Exceptions should be used to handle the cases you do not anticipate. Their purpose is to gracefully recover from the unexpected error (so your application does’t just crash), and provide you with the means of debugging the error (Stack traces!). Exceptions should not be a regular occurrence in your program at all.

Thank you for your valuable inputs!

I thought, that exceptions would be convenient way of transporting more information. For example, if the Login Function should also check the password, it would be possible to tell whether the player logged in or not, and also receive a string with a message for the user. But I guess it is cleaner to return a Class with a string and a boolean if it was successful.
I agree with you, BoredMormon, the performance isn’t really the issue here, I’m looking more for maintainable clean code.
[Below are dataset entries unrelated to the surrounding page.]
-- ==== Sys2Proof/Machine/Views.lean ====
section
/-! DEFINITION. What a read of a register returns: its stored fields, with those that show state held elsewhere put in their places
(R9, R10). -/

namespace Sys2Proof.Machine

/-- A register's bits with several fields replaced. -/
def withFlds (w : BitVec 64) (l : List (Fld × Nat)) : BitVec 64 := l.foldl (fun w e => e.1.into w e.2) w

/-- The bits of a mask over a core's threads in a state. -/
def State.thrMask (s : State) (c st : Nat) : Nat :=
  (List.range 16).foldl (fun n t => n + 2 ^ t * bit ((s.thr (thrKey c t)).st == st)) 0

/-- Thread key of a SPUR_THR instance: core × 16 + thread. -/
def thrOfIx (i : Nat) : Nat := thrKey (i / 16) (i % 16)

/-- The SEV source lines 4h to 4h + 3 of a thread. -/
def State.sevWord (s : State) (k h : Nat) : Nat :=
  (List.range 4).foldl (fun n j => n + SMap.getD (s.thr k).sevSrc (4 * h + j) 0 <<< (16 * j)) 0

/-- The code of the time role (R487, R490). -/
def State.timeRole (s : State) : Nat :=
  let src := s.get .crestSrvCfgSrc s.srvBank
  if src = 0 then 0
  else match (if s.gateOpen then s.ptp.role else .none) with
    | .leader => if s.get .crestTqCfgHops s.srvBank = 0 then 1 else if src = 2 then 3 else 0
    | .follower _ _ => 2
    | .boundary _ _ => 4
    | .none => if src = 2 then 3 else 0

/-- Leaves of the current epoch in a lane so far. -/
def State.leavesNow (s : State) (l : Nat) : Nat := ((s.led? l).staged.filter (fun r => r.epoch == s.epoch)).length

/-- A field of the port that a lane belongs to, 0 where it belongs to none: such a lane's current combination is taken as 10.3125 Gb/s
without FEC (DESIGN CHOICE, assumption 139). -/
def State.lanePart (s : State) (f : Fld) (l : Nat) : Nat :=
  match s.lanePort l with
  | some p => s.get f p
  | none => 0

/-- The fields of a register that show state held elsewhere. -/
def State.liveFlds (s : State) (r : RegName) (i : Nat) : List (Fld × Nat) :=
  match r with
  | .crestLt => [(.crestLtLt, s.lt.toNat)]
  | .crestEpoch => [(.crestEpochEpoch, s.epoch)]
  | .crestMapSec => [(.crestMapSecSec, s.crest.map / unitsPerSec)]
  | .crestMapSub => [(.crestMapSubNs, s.crest.map % unitsPerSec / 65536), (.crestMapSubFrac, s.crest.map % 65536)]
  | .crestAddend => [(.crestAddendAddend, s.crest.addend.toNat)]
  | .crestTqw => [(.crestTqwTqwLive, s.tqwLive)]
  | .crestEbFull => [(.crestEbFullEbLive, s.ebLive)]
  | .crestSrvSta => [(.crestSrvStaState, s.crest.state.code), (.crestSrvStaStepPending, bit s.crest.step.isSome)]
  -- pll_lock follows the clock it makes (DESIGN CHOICE, assumption 110).
  | .crestRefSta => [(.crestRefStaPllLock, bit s.crest.running)]
  | .crestCapData => [(.crestCapDataLt, ((s.caps i).head?.getD (BitVec.allOnes 64)).toNat)]
  | .portCalRx => [(.portCalRxFused, (Config.fusedRx i (modeClass (s.lanePart .portCfgMode i)) (s.lanePart .portCfgFec i)).toNat)]
  | .portCalTx => [(.portCalTxFused, (Config.fusedTx i (modeClass (s.lanePart .portCfgMode i)) (s.lanePart .portCfgFec i)).toNat)]
  | .spurCoreSta => [(.spurCoreStaParked, s.thrMask i 5), (.spurCoreStaHalted, s.thrMask i 4)]
  | .spurThrSta =>
    let t := s.thr (thrOfIx i)
    [(.spurThrStaGroup, t.group.getD 0), (.spurThrStaBank, t.bank), (.spurThrStaEpoch, if t.frame.isSome then t.epoch else 0),
     (.spurThrStaFrame, bit t.frame.isSome), (.spurThrStaState, t.st)]
  | .spurThrEvt => [(.spurThrEvtMask, (s.thr (thrOfIx i)).mask.toNat), (.spurThrEvtPending, (s.pendingOf (thrOfIx i)).toNat)]
  | .spurThrSevsrc => [(⟨.spurThrSevsrc, 63, 0⟩, s.sevWord (thrOfIx (i / 2)) (i % 2))]
  | .spurGrpSta => [(.spurGrpStaIdle, ((s.members i).filter s.idleThr).length)]
  | .ringSta => [(.ringStaState, s.ringState i)]
  | .ledLaneSta => [(.ledLaneStaStaged, min (s.stagedNow i) 7168), (.ledLaneStaNNow, s.leavesNow i)]
  | .zoaSta => [(.zoaStaUnfit, bit (s.zoaUnfit s.deltaCode))]
  | .hostFnSta =>
    if s.get .hostFnStaState i = 1 ∧ s.is .hostContainStaContained then [(.hostFnStaState, 3)] else []
  | .hostTenSta => [(.hostTenStaInc, s.blkInc ⟨.function, i⟩)]
  | .jrnSta => [(.jrnStaInc, s.blkInc ⟨.function, 128⟩)]
  | .jrnPeerSta => [(.jrnPeerStaPending, s.repsPending i), (.jrnPeerStaInUse, bit (decide (i < s.jPeers s.jBank)))]
  | .jrnQSta => if s.get .jrnQStaState i = 1 ∧ !s.fnSends 128 then [(.jrnQStaState, 3)] else []
  | .memChSta => [(.memChStaState, if s.blkInc ⟨.memCh, i⟩ = 0 then 0 else s.blkState ⟨.memCh, i⟩)]
  | .cairnWindow => [(.cairnWindowBytes, (latchWord s.cairn.latch i).toNat)]
  | .sysDevId => [(.sysDevIdPart, 0x2560), (.sysDevIdStepMajor, Config.stepping.1.toNat), (.sysDevIdStepMinor, Config.stepping.2.toNat)]
  | .secLifecycle =>
    let f := s.sec.fuses
    [(.secLifecycleVerCnt, f.verCnt), (.secLifecycleRevoke, f.revoke), (.secLifecycleProgrammed, f.programmed),
     (.secLifecycleDebugLock, bit f.debugLock), (.secLifecycleState, f.lifecycle)]
  | .sysModeSta =>
    [(.sysModeStaTenants, s.ten.tenants.length), (.sysModeStaTimeRole, s.timeRole),
     (.sysModeStaTwin, if !s.is .zoaTwinCfgEn then 0 else if s.is .zoaTwinStaLost then 2 else 1),
     (.sysModeStaHost, if s.is .hostContainStaContained then 2 else s.get .hostLinkStaUp),
     (.sysModeStaIndep, s.get .sysRstStaIndep), (.sysModeStaKwRegs, s.get .sysModeKwRegs), (.sysModeStaDebug, s.get .secLifecycleDebug),
     (.sysModeStaBundle, s.get .secBootStaBundle), (.sysModeStaStage, s.get .secBootStaStage),
     (.sysModeStaGate, s.get .secBootStaGate), (.sysModeStaLifecycle, s.sec.fuses.lifecycle)]
  | _ => []

/-- What a read of an instance of a register returns, CMD registers reading 0 and TMR fields the vote of their copies (R9, R434), once the flush passes
under way have made their visits up to now (R125).  The reads that also act are commands of their
own; PORT_TSQ_META and PORT_TSQ_LT are read only by those. -/
def State.readReg (s : State) (r : RegName) (i : Nat) : BitVec 64 :=
  let s := s.flushAll
  if r.isCmd then 0 else withFlds (s.votedReg r i) (s.liveFlds r i)

/-! ### What configuration space presents (R309, R313, R315) -/

/-- What a function presents in its configuration space, wherever the space holds it. -/
inductive CfgItem where
  | vendorId | deviceId | classCode
  /-- The SR-IOV capability of PF0. -/
  | totalVfs | firstVfOffset | vfStride | vfDeviceId | numVfs | vfEnable
  | msixTableSize | msixEnable | msixFunctionMask | atsEnable
  deriving DecidableEq, Repr

/-- Device ID of a function block. -/
def fnDevice (f : Nat) : Nat := if f = 0 then 0x2560 else if f = 128 then 0x2561 else 0x2562
/-- Class code. -/
def fnClass (f : Nat) : Nat := if f = 128 then 0x018000 else 0x028000
/-- First VF Offset and VF Stride. -/
def firstVfOffset : Nat := 2
def vfStride : Nat := 1
/-- Routing function number: the VFs follow PF0's by First VF Offset and VF Stride. -/
def fnRouting (f : Nat) : Nat := if f = 0 then 0 else if f = 128 then 1 else firstVfOffset + (f - 1) * vfStride

/-- An item of a function's configuration space, none for a function that does not exist on the bus and for what it does not have. -/
def State.cfgItem (s : State) (f : Nat) (c : CfgItem) : Option Nat :=
  let pf0 := fun (n : Nat) => if f = 0 then some n else none
  if s.get .hostFnStaState f = 0 then none
  else match c with
    | .vendorId => some Config.pciVendor.toNat
    | .deviceId => some (fnDevice f)
    | .classCode => some (fnClass f)
    | .totalVfs => pf0 127
    | .firstVfOffset => pf0 firstVfOffset
    | .vfStride => pf0 vfStride
    | .vfDeviceId => pf0 (fnDevice 1)
    | .numVfs => pf0 s.host.numVfs
    | .vfEnable => pf0 (bit s.host.vfEn)
    | .msixTableSize => some (vectorsOf f)
    | .msixEnable => some (s.get .hostFnStaMsix f)
    | .msixFunctionMask => some (bit (SMap.find s.host.fnMask f).isSome)
    | .atsEnable => some (s.get .hostFnStaAts f)

/-! ### Reads through the BARs (R18, R311, R324, R338, R357, R370, R375) -/

/-- A read of 4 or 8 bytes at an offset of a domain's window; unassigned bytes read 0. -/
def State.readDom (s : State) (dom off size : Nat) : BitVec 64 :=
  let part : Nat → BitVec 64 := fun o => match regAt dom o with
    | some (r, i, b) => (s.readReg r i >>> (8 * b)) &&& 0xFFFFFFFF#64
    | none => 0#64
  part off ||| (if size = 8 then part (off + 4) <<< 32 else 0#64)

/-- A read in the VF window of tenant `f` (R370). -/
def State.readVf (s : State) (f addr size : Nat) : BitVec 64 :=
  match SMap.find s.ten.tenants f with
  | none => 0
  | some t =>
    let g := t.grant
    if addr < 8 then s.readDom 9 (RegName.offset .hostTenSta f + addr) size
    else if inRange addr 0x10000 (g.ringCount * 0x80) then
      s.readDom 9 (RegName.offset .ringBase (g.ringFirst + (addr - 0x10000) / 0x80) + addr % 0x80) size
    else if inRange addr 0x40000 (g.tableCount * 0x100) then
      s.readDom 2 (RegName.offset .ingTblCtl (g.tableFirst + (addr - 0x40000) / 0x100) + addr % 0x100) size
    else if inRange addr 0x50000 (g.groupCount * 0x80) then
      s.readDom 3 (RegName.offset .spurGrpCfg (g.groupFirst + (addr - 0x50000) / 0x80) + addr % 0x80) size
    else if 0xF0000 ≤ addr && (regAt 0 (addr - 0xF0000)).any (fun x =>
        x.1 == .crestLt || x.1 == .crestEpoch || x.1 == .crestTqw || x.1 == .crestEbFull) then s.readDom 0 (addr - 0xF0000) size
    else 0

/-- A read of BAR0 of a function; none where it completes as Unsupported Request (R18, R324, R326, R328).  While the device boots or is in
Recovery Hold PF0 answers reads of SEC_BOOT_STA alone. -/
def State.readBar0 (s : State) (f addr size : Nat) : Option (BitVec 64) :=
  if !wfAccess addr size || s.get .hostFnStaState f != 1 || (s.pciFn f).d3 then none
  else if f = 0 then
    if 15 ≤ addr / 0x800000 then none
    else if s.memReach 0 || (s.containReach && inContain addr) ||
        (!s.gateOpen && !s.is .hostContainStaContained && inRange addr (12 * 0x800000 + RegName.offset .secBootSta 0) 8) then
      some (s.readDom (addr / 0x800000) (addr % 0x800000) size)
    else none
  else if !s.memReach f then none
  else if f = 128 then (if addr < 0x100000 then some (s.readDom 10 addr size) else none)
  else if addr < 0x100000 then some (s.readVf f addr size)
  else none

/-- A read at an offset of a ring's doorbell page (R338). -/
def State.readBell (s : State) (r off : Nat) : BitVec 64 :=
  let nq := s.ringKind r = 10
  BitVec.ofNat 64 (
    if off = 0 then (s.ring r).bell
    else if off = 0x10 then (if nq then s.ringP r else s.ringH r) * 2 ^ 32 + s.ringC r
    else if off = 0x18 then (s.ring r).invalH * 2 ^ 32 + s.get .ringStaCause r * 256 + s.ringState r
    else 0)

/-- The ring whose doorbell page is page `n` of a function's BAR2: every ring in order for PF0, those of its grant for a VF (R311, R355). -/
def State.pageRing (s : State) (f n : Nat) : Option Nat :=
  if f = 0 then (if n < 16384 then some n else none)
  else (SMap.find s.ten.tenants f).bind (fun t => if n < t.grant.ringCount then some (t.grant.ringFirst + n) else none)

/-- A read of BAR2 of a function: doorbell pages of rings, or of journal queues for PF1 (R338, R375). -/
def State.readBar2 (s : State) (f addr : Nat) : Option (BitVec 64) :=
  if !s.memReach f then none
  else if f = 128 then some (if addr % 4096 = 8 ∧ addr / 4096 < 64 then BitVec.ofNat 64 (s.get .jrnQStaOutstanding (addr / 4096)) else 0)
  else some (match s.pageRing f (addr / 4096) with
    | some r => s.readBell r (addr % 4096)
    | none => 0)

/-- A read of 4 bytes of a function's mailbox page (R357). -/
def State.readBox (s : State) (f off : Nat) : BitVec 32 :=
  let b := s.box f
  if off = 0 then b.accepted
  else if off = 4 then b.replied
  else if off = 8 then BitVec.ofNat 32 (bit b.pending)
  else if inRange off 0x100 2048 then BitVec.ofNat 32 (leAt b.req (off - 0x100) 4)
  else if inRange off 0x900 2048 then BitVec.ofNat 32 (leAt b.reply (off - 0x900) 4)
  else 0

/-- RECOV_STA at PF0 BAR4 + 0x4_0000: the next expected offset, the last status, the hold cause and the state (R407). -/
def State.recovSta (s : State) : BitVec 64 :=
  let r := s.sec.recov
  BitVec.ofNat 64 (r.next * 2 ^ 32 + r.status * 2 ^ 24 + s.get .secBootStaHold * 2 ^ 16 + r.st)

/-- A bit of a function's PBA (R313). -/
def State.pbaBit (s : State) (f vec : Nat) : Bool := (SMap.find s.host.pba (vecKey f vec)).isSome

/-- A dword of a function's MSI-X table (R313). -/
def State.readMsix (s : State) (f addr : Nat) : BitVec 32 :=
  let vec := addr / 16
  if addr % 16 = 12 then (if (SMap.find s.host.unmasked (vecKey f vec)).isSome then 0 else 1) else s.msixDword f vec (addr % 16 / 4)

/-- 32 bits of a function's PBA from vector `vec` on. -/
def State.readPba (s : State) (f vec : Nat) : BitVec 32 :=
  BitVec.ofNat 32 (sumN ((List.range 32).map (fun i => 2 ^ i * bit (s.pbaBit f (vec + i)))))

/-- The offset of a function's PBA and mailbox in BAR4 (R311). -/
def pbaBase (f : Nat) : Nat := if f = 0 then 0x10000 else 0x800
def boxBase (f : Nat) : Nat := if f = 0 then 0x20000 else 0x1000

/-- A read of 4 bytes of BAR4 of a function: MSI-X table, PBA, mailbox, and PF0's recovery window; other offsets read 0 (R311). -/
def State.readBar4 (s : State) (f addr : Nat) : Option (BitVec 32) :=
  if barBytes f 4 ≤ addr ∨ addr % 4 ≠ 0 then none
  else if f = 0 && (s.recovOpen || s.memReach 0) && inRange addr 0x40000 0x40000 then
    some (if addr = 0x40000 then s.recovSta.setWidth 32 else if addr = 0x40004 then (s.recovSta >>> 32).setWidth 32 else 0)
  else if !s.memReach f then none
  else if addr < 16 * vectorsOf f then some (s.readMsix f addr)
  else if inRange addr (pbaBase f) (vectorsOf f / 8) then some (s.readPba f ((addr - pbaBase f) * 8))
  else if f ≠ 128 ∧ inRange addr (boxBase f) 0x1100 then some (s.readBox f (addr - boxBase f))
  else some 0

end Sys2Proof.Machine
end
I’m still not sure about the methods where the user doesn’t have influence over (or only with altered packages). My gut tells me, that they should throw an exception, but on the other hand it would be also just fine to use Debug.LogWarning to get information about the problem.

Warnings should be for things that don’t actually break your code. Things like you are using an old version of a method. Or there is an argument missing, I’m going to give it a default value.

If your code can’t continue at all then it’s a justification for an exception.

The advice that an invalid login is part of normal code flow, and not exceptional, is probably good.

Right, but I can build methods in a way, that they don’t try to handle anything except the normal case, and otherwise they throw exceptions. That’s mostly the way I’m used to from Java and my computer science studies. It also doesn’t break the code, if the exception handling is done right. The other way is to handle altering cases in the method itself… I guess it is just a different paradigm on how to build code.

Anyway, it seems to me, like c#, other than java, uses the paradigm to handle altering cases in the method itself. I assume this due to the missing “throws” information in the method head. Am I right with the assumption or is it that game development differs from normal software development? I just don’t want to adopt to wrong paradigms.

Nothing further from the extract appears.